I hope my awkward words convey some of what I am trying to say. Basically, I want to scream, "You can find him!" and to tell you that I worry that you won't.
Yizuman,
I am so glad to see that someone has had the same thought. I thought I was the only one who noticed that.
...For those who left the borg, has anyone stopped and think, "Who am I really supposed to be apart from the borg?"
...Do you feel like your whole self and identity has been stripped from you?
At one point in my life, I noticed that my identity was tied up with my being a JW and with the company I worked for. I had ceased to talk in terms of "me" and in terms of "us". I spent over the next decade reversing that. I noticed that the JWs tended to make me lose my identity, the uniqueness who is "me".
I fought it, sometimes with a lot of diligence and the assistance of self-help books....even as a JW I knew that the Society discouraged self-help books out of selfish motives...

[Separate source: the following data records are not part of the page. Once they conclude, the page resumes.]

-- ==== Sys2Proof/Machine/Stesy.lean ====
section
/-! DEFINITION. Stesy ports: training, units, credits, retry; channel slots and the injector; notices (R580-R608). -/
namespace Sys2Proof.Machine

/-! ### Units as bytes: K, then W0 to W7 -/

/-- Words of a control unit (R580). -/
def ctlBytes (ws : List Word) : List Byte :=
  (1 : Byte) :: ((ws ++ List.replicate (8 - ws.length) 0).flatMap (fun (w : Word) => bytesLE 4 w.toNat))

/-- A data unit as it is sent (R581, R582). -/
def dataBytes (u : DUnit) : List Byte :=
  let w0 := packW [(30, 2, u.typ), (16, 12, u.lseq), (8, 8, u.hop), (7, 1, b2n u.svc), (0, 6, u.lc)]
  let w1 := packW [(17, 15, u.dwafer), (15, 2, u.dhed), (7, 8, u.dslot), (3, 4, u.epoch)]
  (0 : Byte) :: (([w0, w1] ++ u.body ++ List.replicate (6 - u.body.length) 0).flatMap (fun (w : Word) => bytesLE 4 w.toNat))

/-- Word i of the 32 bytes after K. -/
def unitW (l : List Byte) (i : Nat) : Word := BitVec.ofNat 32 (ofBytesLE ((l.drop (4 * i)).take 4))

/-- A data unit read from its 32 bytes. -/
def readUnit (l : List Byte) : DUnit :=
  let w0 := unitW l 0
  let w1 := unitW l 1
  { typ := fld w0 30 2, lseq := fld w0 16 12, hop := fld w0 8 8, svc := bitAt w0 7, lc := fld w0 0 6
    dwafer := fld w1 17 15, dhed := fld w1 15 2, dslot := fld w1 7 8, epoch := fld w1 3 4
    body := (List.range 6).map (fun i => unitW l (2 + i)) }

/-! ### Training -/

/-- The port passes HELLOs. -/
def hellos (p : Port) : Bool := p.st == 3 || (p.st == 5 && p.aligned)

/-- ALIGN_LOCK (R583). -/
def alignLock (h k : Nat) (s : State) : Option State :=
  let p := getPort s h k
  if linkKept s then none
  else if p.st = 2 then some (portEvent s h k 3)
  else if p.st = 5 ∧ !p.aligned then some (setPortP s h k { p with aligned := true })
  else none

/-- HELLO_SEND (R580, R583). -/
def helloSend (h k : Nat) (s : State) : Option State :=
  if linkKept s || !hellos (getPort s h k) then none
  else some { s with resp := .bytes (ctlBytes [packW [(28, 4, 2)], packW [(0, 15, s.wafer), (16, 2, h), (18, 2, k)], 1]) }

/-- The port enters ACTIVE: with fresh credits the first time, else with its stored units to be sent again (R586, R589). [DEDUCED log 95] -/
def goActive (h k : Nat) (s : State) : State :=
  let p := getPort s h k
  let p1 := if p.wasActive then { p with again := p.replay, aligned := false }
    else { p with wasActive := true, txCred := (List.range 65).foldl (fun m l => sset 0 m l (if l = 64 then 64 else 16)) [] }
  portEvent (setPortP s h k p1) h k 4

/-- A port becomes DEAD: its stored and queued units count as NOROUTE (R589). -/
def goDead (h k : Nat) (s : State) : State :=
  let p := getPort s h k
  let n := p.replay.length + (p.txq.map (fun q => q.2.length)).foldl (· + ·) 0
  dropNoroute (portEvent (setPortP s h k { p with replay := [], again := [], txq := [] }) h k 6) h n

/-- What the FEC decoder says of a received unit's codeword (R607): 0 clean, 1 corrected, 2 uncorrectable; `first`: the unit is the
first of its codeword that is taken up, so that the codeword is counted once. -/
def fecCount (fec : Nat) (first : Bool) (p : Port) : Port :=
  if !first then p
  else match fec with
    | 0 => p
    | 1 => { p with fecCe := evAdd p.fecCe 1 }
    | _ => { p with fecUe := evAdd p.fecUe 1 }

/-- HELLO_RECEIVE (R583, R584): 32 bytes of a control unit; one from an uncorrectable codeword is discarded (R588). [DEDUCED log 95] -/
def helloReceive (h k : Nat) (l : List Byte) (fec : Nat) (first : Bool) (s0 : State) : Option State :=
  let p := fecCount fec first (getPort s0 h k)
  let s := setPortP s0 h k p
  let w := unitW l 1
  let who := (fld w 0 15, fld w 16 2, fld w 18 2)
  let accepted := fld (unitW l 2) 0 8 == 1 && !(who.1 == s.wafer && who.2.1 == h)
  if linkKept s || !hellos p then none
  else if fec = 2 then some s
  else if fld (unitW l 0) 28 4 ≠ 2 then none
  else if p.st = 5 then
    (if !accepted || p.peer != some who then some (goDead h k s)
     else
      let n := p.hellos + 1
      let s1 := setPortP s h k { p with hellos := n }
      some (if 16 ≤ n then goActive h k s1 else s1))
  else if !accepted then some (portEvent s h k 7)
  else
    let n := if p.helloLast = some who then p.hellos + 1 else 1
    let s1 := setPortP s h k { p with hellos := n, helloLast := some who, peer := some (p.peer.getD who) }
    some (if 16 ≤ n then goActive h k s1 else s1)

/-- The port leaves ACTIVE for RETRAIN (R589). [DEDUCED log 95] -/
def goRetrain (h k : Nat) (s : State) : State :=
  let p := getPort s h k
  portEvent (setPortP s h k { p with aligned := false, hellos := 0, helloLast := none, nakSeq := none, nakCount := 0 }) h k 5

/-- RETRAIN: marker lock lost for 1 ms (R589). -/
def retrain (h k : Nat) (s : State) : Option State :=
  if (getPort s h k).st ≠ 4 ∨ linkKept s then none else some (goRetrain h k s)

/-- RETRAIN_TIMEOUT (R583). [DESIGN CHOICE log 8] -/
def retrainTimeout (h k : Nat) (s : State) : Option State :=
  if (getPort s h k).st ≠ 5 ∨ linkKept s then none else some (goDead h k s)

/-! ### Sending -/

/-- Lanes whose total has changed since it was reported, in the order of R606. -/
def pendingLanes (p : Port) : List Nat :=
  (64 :: (List.range 64).map (fun i => (p.repPtr + 1 + i) % 64)).filter (fun l => sget 0 p.retTot l != sget 0 p.repTot l)

/-- The credit fields of up to 14 lanes. -/
def creditWords (p : Port) (ls : List Nat) : List Word :=
  let f := fun (l : Nat) => packNat [(15, 1, 1), (14, 1, b2n (l == 64)), (8, 6, l % 64), (0, 7, sget 0 p.retTot l)]
  let fs := (ls.map f) ++ List.replicate (14 - ls.length) 0
  (List.range 7).map (fun i => packW [(0, 16, (fs[2 * i]?).getD 0), (16, 16, (fs[2 * i + 1]?).getD 0)])

/-- The LINK unit: a NAK before an ACK (R580, R588, R606). [DEDUCED log 95] -/
def sendLink (h k : Nat) (s : State) : State :=
  let p := getPort s h k
  let ls := (pendingLanes p).take 14
  let aseq := if p.nakDue then p.expect else (p.expect + 4095) % 4096
  let w0 := packW [(28, 4, 1), (27, 1, b2n (p.ackDue && !p.nakDue)), (26, 1, b2n p.nakDue),
    (12, 12, if p.nakDue || p.ackDue then aseq else 0)]
  { setPortP s h k { p with
      repTot := ls.foldl (fun m l => sset 0 m l (sget 0 p.retTot l)) p.repTot
      repPtr := ((ls.filter (· < 64)).getLast?).getD p.repPtr
      nakDue := false
      ackDue := p.ackDue && p.nakDue
      linkWait := 64 } with resp := .bytes (ctlBytes (w0 :: creditWords p ls)) }

/-- A new data unit of a lane goes out: it takes the next LSEQ, spends a credit and stays in the replay store. -/
def sendNew (h k lane : Nat) (u : DUnit) (s : State) : State :=
  let p := getPort s h k
  let v := { u with lseq := p.nextSeq }
  { setPortP s h k { p with
      txq := smod [] p.txq lane (List.drop 1)
      txCred := smod 0 p.txCred lane (· - 1)
      nextSeq := (p.nextSeq + 1) % 4096
      replay := p.replay ++ [v]
      lanePtr := if lane < 64 then lane else p.lanePtr } with resp := .bytes (dataBytes v) }

/-- The first unit that may go: of the service lane, then of the link channels in turn (R586-R588). -/
def nextUnit (p : Port) : Option (Nat × DUnit) :=
  if 2048 ≤ p.replay.length then none
  else (64 :: (List.range 64).map (fun i => (p.lanePtr + 1 + i) % 64)).findSome? (fun l =>
    match sget [] p.txq l with
    | u :: _ => if sget 0 p.txCred l = 0 then none else some (l, u)
    | [] => none)

/-- UNIT_SEND (R587, R588): one unit position. While the device waits the link keeper sends IDLE (R519). -/
def unitSend (h k : Nat) (s : State) : Option State :=
  let p := getPort s h k
  let idle := fun (s : State) => ({ s with resp := .bytes (ctlBytes [0]) } : State)
  if p.st ≠ 4 then none
  else if linkKept s then some (idle s)
  else if p.linkWait = 0 ∧ (p.nakDue || p.ackDue || !(pendingLanes p).isEmpty) then some (sendLink h k s)
  else
    let s1 := setPortP s h k { p with linkWait := p.linkWait - 1 }
    match p.again with
    | u :: r => some { setPortP s1 h k { p with linkWait := p.linkWait - 1, again := r, retry := evAdd p.retry 1 } with
        resp := .bytes (dataBytes u) }
    | [] => match nextUnit p with
      | some (l, u) => some (sendNew h k l u s1)
      | none => some (idle s1)

/-! ### Receiving -/

/-- DATA_UNIT_RECEIVE (R588): accepted if its codeword decoded and its LSEQ is the one expected, else discarded, with one NAK for
the gap; while the device waits an accepted unit stays in its buffer (R519). [DESIGN CHOICE log 78, DEDUCED log 95] -/
def dataUnitReceive (h k : Nat) (l : List Byte) (fec : Nat) (first : Bool) (s : State) : Option State :=
  let p := fecCount fec first (getPort s h k)
  let u := readUnit l
  if p.st ≠ 4 then none
  else if fec != 2 && u.lseq == p.expect then
    let p1 := { p with expect := (p.expect + 1) % 4096, nakOut := false, nakDue := false, ackDue := true }
    some (if linkKept s then setPortP s h k { p1 with rx := smod [] p.rx (laneOfUnit u) (fun q => q ++ [u]) }
      else leaveBuffer (setPortP s h k p1) h k u)
  else
    some (setPortP s h k { p with nakDue := p.nakDue || !p.nakOut, nakOut := true })

/-- The credit fields of a LINK unit (R606). -/
def takeCredits (p : Port) (l : List Byte) : Port :=
  (List.range 14).foldl (fun p i =>
    let f := fld (unitW l (1 + i / 2)) (16 * (i % 2)) 16
    let lane := if nfld f 14 1 = 1 then 64 else nfld f 8 6
    if nfld f 15 1 = 0 then p
    else { p with
      txCred := smod 0 p.txCred lane (· + (nfld f 0 7 + 128 - sget 0 p.lastTot lane) % 128)
      lastTot := sset 0 p.lastTot lane (nfld f 0 7) }) p

/-- LINK_UNIT_RECEIVE (R588, R589, R606): a control unit in ACTIVE. IDLE does nothing; one of a reserved CTYPE, or from an
uncorrectable codeword, is discarded (R580, R588). -/
def linkUnitReceive (h k : Nat) (l : List Byte) (fec : Nat) (first : Bool) (s : State) : Option State :=
  let p := fecCount fec first (getPort s h k)
  let w0 := unitW l 0
  let aseq := fld w0 12 12
  if p.st ≠ 4 ∨ linkKept s then none
  else if fec = 2 ∨ fld w0 28 4 ≠ 1 then some (setPortP s h k p)
  else
    let p1 := takeCredits p l
    let covered := bitAt w0 27 && p1.replay.any (fun u => u.lseq == aseq)
    let p2 := if covered then
        (let rest := (p1.replay.dropWhile (fun u => u.lseq != aseq)).drop 1
         let same := p1.nakSeq.any (fun n => rest.any (fun u => u.lseq == n))
         { p1 with
           replay := rest
           again := p1.again.filter (fun u => rest.contains u)
           nakSeq := if same then p1.nakSeq else none
           nakCount := if same then p1.nakCount else 0 })
      else p1
    if bitAt w0 26 then
      let n := if p2.nakSeq = some aseq then p2.nakCount + 1 else 1
      let s1 := setPortP s h k { p2 with
        again := p2.replay.dropWhile (fun u => u.lseq != aseq), nakSeq := some aseq, nakCount := n }
      some (if 16 ≤ n then goRetrain h k s1 else s1)
    else some (setPortP s h k p2)

/-! ### Channel slots -/

/-- An OUT slot is offered for sending (R593, R603). -/
def offered (s : State) (v : Slot) : Bool :=
  v.used && !v.dirIn && v.opened && !v.closed && !v.ring.isEmpty && decide (0 < v.credits) && (getBd s v.board).st != .stalemate

/-- FLITS_SEND (R593): the offered slot next in turn sends one unit. -/
def flitsSend (b slot : Nat) (s : State) : Option State :=
  let h := b / 4
  let e := getHed s h
  let v := getSlot s h slot
  let first := ((List.range 256).map (fun i => (e.slotPtr + i) % 256)).find? (fun i => offered s (getSlot s h i))
  if s.clk.waiting || v.board ≠ b || first ≠ some slot then none
  else
    let n := min 5 (min v.ring.length v.credits)
    let fs := v.ring.take n
    let marks := fs.zipIdx.foldl (fun (a : Nat) p => a + 2 ^ p.2 * b2n p.1.null + 2 ^ (5 + p.2) * b2n p.1.eom) (2 ^ 16 * n)
    let u := mkUnit 0 v.pWafer v.pHed v.pSlot v.pEpoch (BitVec.ofNat 32 marks :: fs.map (·.data))
    let s1 := setSlot s h slot { v with ring := v.ring.drop n, credits := v.credits - n }
    some (originate (modHed s1 h (fun e => { e with slotPtr := (slot + 1) % 256 })) h u)

/-- CREDIT_UNIT_SEND (R595): the flits written and not yet returned, once the peer's address is known. [DEDUCED log 96] -/
def creditUnitSend (b slot : Nat) (s : State) : Option State :=
  let h := b / 4
  let v := getSlot s h slot
  if s.clk.waiting || v.board ≠ b || !v.used || !v.dirIn || v.closed || v.ret = 0 || !(getBd s b).assembled
      || (getBd s b).st == .stalemate then none
  else
    let u := mkUnit 1 v.pWafer v.pHed v.pSlot v.pEpoch [BitVec.ofNat 32 v.ret]
    some (originate (setSlot s h slot { v with ret := 0 }) h u)

/-- INJECTOR_WRITE (R364, R594): up to 8 landed flits, as many as the injection store has room for. -/
def injectorWrite (b slot : Nat) (s : State) : Option State :=
  let h := b / 4
  let v := getSlot s h slot
  let key := slotKey v.inCol v.inLane v.inSlot
  let n := min 8 (min v.ring.length (16 - (sget [] (getMed s v.inMed).inj key).length))
  if s.clk.waiting || v.board ≠ b || !v.used || !v.dirIn || v.closed || n = 0 || (getBd s b).st == .stalemate
      || (getBd s b).smDeclared then none
  else some (setSlot (injectInto v.inMed key b (v.ring.take n) s).1 h slot { v with ring := v.ring.drop n, ret := v.ret + n })

/-! ### Notices -/

/-- The list without its first element that satisfies p. -/
def dropFirst {α : Type} (p : α → Bool) : List α → List α
  | [] => []
  | a :: l => if p a then l else a :: dropFirst p l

Who I am is far from perfect and is not the most exciting person in the world. But that person is me, and for the most part I am happy with who I am. Interestingly, it is part of me to not be completely satisfied with who I am. I like to think that part of me helps me to continually improve myself, so that I can accomplish more and be a better person for others.
I am re-finding who I was, and am pretty much restored to the same person. I could use more of the fire, the passion, the insatisible curiousity for life, and belief in humanity that I had as a child, but I am finding that again. Part of that difference is the caution that maturing into an adult puts into a person. Part of that is having to deal with insane situations for too long, but fortunately those situations are gone for the most part.
I really enjoyed this thread, Yizuman.